__What you are asked to do__
Would you print all of the records below exactly, without skipping any?

Supplied material: Begin

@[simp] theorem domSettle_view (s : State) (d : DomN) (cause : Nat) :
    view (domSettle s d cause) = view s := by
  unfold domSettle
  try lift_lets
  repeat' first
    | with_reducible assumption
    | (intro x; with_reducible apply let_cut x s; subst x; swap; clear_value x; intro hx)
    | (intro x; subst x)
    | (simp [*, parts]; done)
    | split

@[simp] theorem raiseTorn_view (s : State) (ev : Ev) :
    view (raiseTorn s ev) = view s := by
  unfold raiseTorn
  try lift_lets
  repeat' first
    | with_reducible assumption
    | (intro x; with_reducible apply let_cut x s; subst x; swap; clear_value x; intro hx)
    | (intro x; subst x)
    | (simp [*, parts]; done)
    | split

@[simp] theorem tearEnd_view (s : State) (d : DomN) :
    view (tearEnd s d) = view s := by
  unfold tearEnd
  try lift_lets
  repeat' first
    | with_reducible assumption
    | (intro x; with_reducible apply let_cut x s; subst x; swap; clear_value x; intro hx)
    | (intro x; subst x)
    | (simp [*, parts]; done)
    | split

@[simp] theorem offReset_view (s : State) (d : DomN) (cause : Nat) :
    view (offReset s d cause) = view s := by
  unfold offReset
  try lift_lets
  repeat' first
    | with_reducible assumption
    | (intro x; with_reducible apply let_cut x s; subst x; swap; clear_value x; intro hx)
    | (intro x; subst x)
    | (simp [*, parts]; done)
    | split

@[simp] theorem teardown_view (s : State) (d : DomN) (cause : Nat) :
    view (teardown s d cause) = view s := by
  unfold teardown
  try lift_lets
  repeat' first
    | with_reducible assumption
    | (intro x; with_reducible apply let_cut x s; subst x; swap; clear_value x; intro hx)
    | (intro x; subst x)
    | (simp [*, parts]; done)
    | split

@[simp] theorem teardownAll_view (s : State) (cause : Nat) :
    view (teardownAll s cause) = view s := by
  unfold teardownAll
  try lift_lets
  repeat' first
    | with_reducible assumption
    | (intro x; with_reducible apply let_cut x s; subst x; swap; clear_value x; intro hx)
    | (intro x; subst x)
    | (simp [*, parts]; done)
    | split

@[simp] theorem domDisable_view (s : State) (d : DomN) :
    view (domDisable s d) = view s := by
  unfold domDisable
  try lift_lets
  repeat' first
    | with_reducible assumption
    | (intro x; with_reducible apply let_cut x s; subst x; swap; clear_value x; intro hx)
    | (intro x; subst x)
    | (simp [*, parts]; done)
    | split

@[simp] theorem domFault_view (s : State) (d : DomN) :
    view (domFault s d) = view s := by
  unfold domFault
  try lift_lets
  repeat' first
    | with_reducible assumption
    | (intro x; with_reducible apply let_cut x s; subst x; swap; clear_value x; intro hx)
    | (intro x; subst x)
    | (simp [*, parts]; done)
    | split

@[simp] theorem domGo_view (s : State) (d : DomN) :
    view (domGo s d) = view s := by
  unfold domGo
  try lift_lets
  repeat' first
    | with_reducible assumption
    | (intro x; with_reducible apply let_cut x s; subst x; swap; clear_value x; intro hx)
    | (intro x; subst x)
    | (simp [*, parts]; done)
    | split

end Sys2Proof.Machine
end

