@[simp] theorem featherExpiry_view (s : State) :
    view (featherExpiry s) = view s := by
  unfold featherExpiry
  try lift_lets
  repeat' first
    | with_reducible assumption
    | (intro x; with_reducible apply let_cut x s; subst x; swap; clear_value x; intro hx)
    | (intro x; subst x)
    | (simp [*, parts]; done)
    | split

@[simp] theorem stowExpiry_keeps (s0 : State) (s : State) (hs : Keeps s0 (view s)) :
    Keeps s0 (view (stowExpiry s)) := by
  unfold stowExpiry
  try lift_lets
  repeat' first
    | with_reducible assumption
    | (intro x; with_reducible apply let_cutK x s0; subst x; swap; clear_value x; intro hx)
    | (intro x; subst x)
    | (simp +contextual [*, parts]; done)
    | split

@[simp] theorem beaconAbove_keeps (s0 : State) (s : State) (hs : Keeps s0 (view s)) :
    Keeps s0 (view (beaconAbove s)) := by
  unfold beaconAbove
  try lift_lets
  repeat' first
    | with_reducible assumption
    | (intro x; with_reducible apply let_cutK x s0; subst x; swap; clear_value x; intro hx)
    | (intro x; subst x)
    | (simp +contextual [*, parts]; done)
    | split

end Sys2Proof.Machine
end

Supplied material: End

__Exercise response__
@[simp] theorem domSettle_view (s : State) (d : DomN) (cause : Nat) :
    view (domSettle s d cause) = view s := by
  unfold domSettle
  try lift_lets
  repeat' first
    | with_reducible assumption
    | (intro x; with_reducible apply let_cut x s; subst x; swap; clear_value x; intro hx)
    | (intro x; subst x)
    | (simp [*, parts]; done)
    | split

@[simp] theorem raiseTorn_view (s : State) (ev : Ev) :
    view (raiseTorn s ev) = view s := by
  unfold raiseTorn
  try lift_lets
  repeat' first
    | with_reducible assumption
    | (intro x; with_reducible apply let_cut x s; subst x; swap; clear_value x; intro hx)
    | (intro x; subst x)
    | (simp [*, parts]; done)
    | split

@[simp] theorem tearEnd_view (s : State) (d : DomN) :
    view (tearEnd s d) = view s := by
  unfold tearEnd
  try lift_lets
  repeat' first
    | with_reducible assumption
    | (intro x; with_reducible apply let_cut x s; subst x; swap; clear_value x; intro hx)
    | (intro x; subst x)
    | (simp [*, parts]; done)
    | split

@[simp] theorem offReset_view (s : State) (d : DomN) (cause : Nat) :
    view (offReset s d cause) = view s := by
  unfold offReset
  try lift_lets
  repeat' first
    | with_reducible assumption
    | (intro x; with_reducible apply let_cut x s; subst x; swap; clear_value x; intro hx)
    | (intro x; subst x)
    | (simp [*, parts]; done)
    | split

@[simp] theorem teardown_view (s : State) (d : DomN) (cause : Nat) :
    view (teardown s d cause) = view s := by
  unfold teardown
  try lift_lets
  repeat' first
    | with_reducible assumption
    | (intro x; with_reducible apply let_cut x s; subst x; swap; clear_value x; intro hx)
    | (intro x; subst x)
    | (simp [*, parts]; done)
    | split

@[simp] theorem teardownAll_view (s : State) (cause : Nat) :
    view (teardownAll s cause) = view s := by
  unfold teardownAll
  try lift_lets
  repeat' first
    | with_reducible assumption
    | (intro x; with_reducible apply let_cut x s; subst x; swap; clear_value x; intro hx)
    | (intro x; subst x)
    | (simp [*, parts]; done)
    | split

@[simp] theorem domDisable_view (s : State) (d : DomN) :
    view (domDisable s d) = view s := by
  unfold domDisable
  try lift_lets
  repeat' first
    | with_reducible assumption
    | (intro x; with_reducible apply let_cut x s; subst x; swap; clear_value x; intro hx)
    | (intro x; subst x)
    | (simp [*, parts]; done)
    | split

@[simp] theorem domFault_view (s : State) (d : DomN) :
    view (domFault s d) = view s := by
  unfold domFault
  try lift_lets
  repeat' first
    | with_reducible assumption
    | (intro x; with_reducible apply let_cut x s; subst x; swap; clear_value x; intro hx)
    | (intro x; subst x)
    | (simp [*, parts]; done)
    | split

@[simp] theorem domGo_view (s : State) (d : DomN) :
    view (domGo s d) = view s := by
  unfold domGo
  try lift_lets
  repeat' first
    | with_reducible assumption
    | (intro x; with_reducible apply let_cut x s; subst x; swap; clear_value x; intro hx)
    | (intro x; subst x)
    | (simp [*, parts]; done)
    | split

end Sys2Proof.Machine
end

@[simp] theorem featherExpiry_view (s : State) :
    view (featherExpiry s) = view s := by
  unfold featherExpiry
  try lift_lets
  repeat' first
    | with_reducible assumption
    | (intro x; with_reducible apply let_cut x s; subst x; swap; clear_value x; intro hx)
    | (intro x; subst x)
    | (simp [*, parts]; done)
    | split

@[simp] theorem stowExpiry_keeps (s0 : State) (s : State) (hs : Keeps s0 (view s)) :
    Keeps s0 (view (stowExpiry s)) := by
  unfold stowExpiry
  try lift_lets
  repeat' first
    | with_reducible assumption
    | (intro x; with_reducible apply let_cutK x s0; subst x; swap; clear_value x; intro hx)
    | (intro x; subst x)
    | (simp +contextual [*, parts]; done)
    | split

@[simp] theorem beaconAbove_keeps (s0 : State) (s : State) (hs : Keeps s0 (view s)) :
    Keeps s0 (view (beaconAbove s)) := by
  unfold beaconAbove
  try lift_lets
  repeat' first
    | with_reducible assumption
    | (intro x; with_reducible apply let_cutK x s0; subst x; swap; clear_value x; intro hx)
    | (intro x; subst x)
    | (simp +contextual [*, parts]; done)
    | split

end Sys2Proof.Machine
end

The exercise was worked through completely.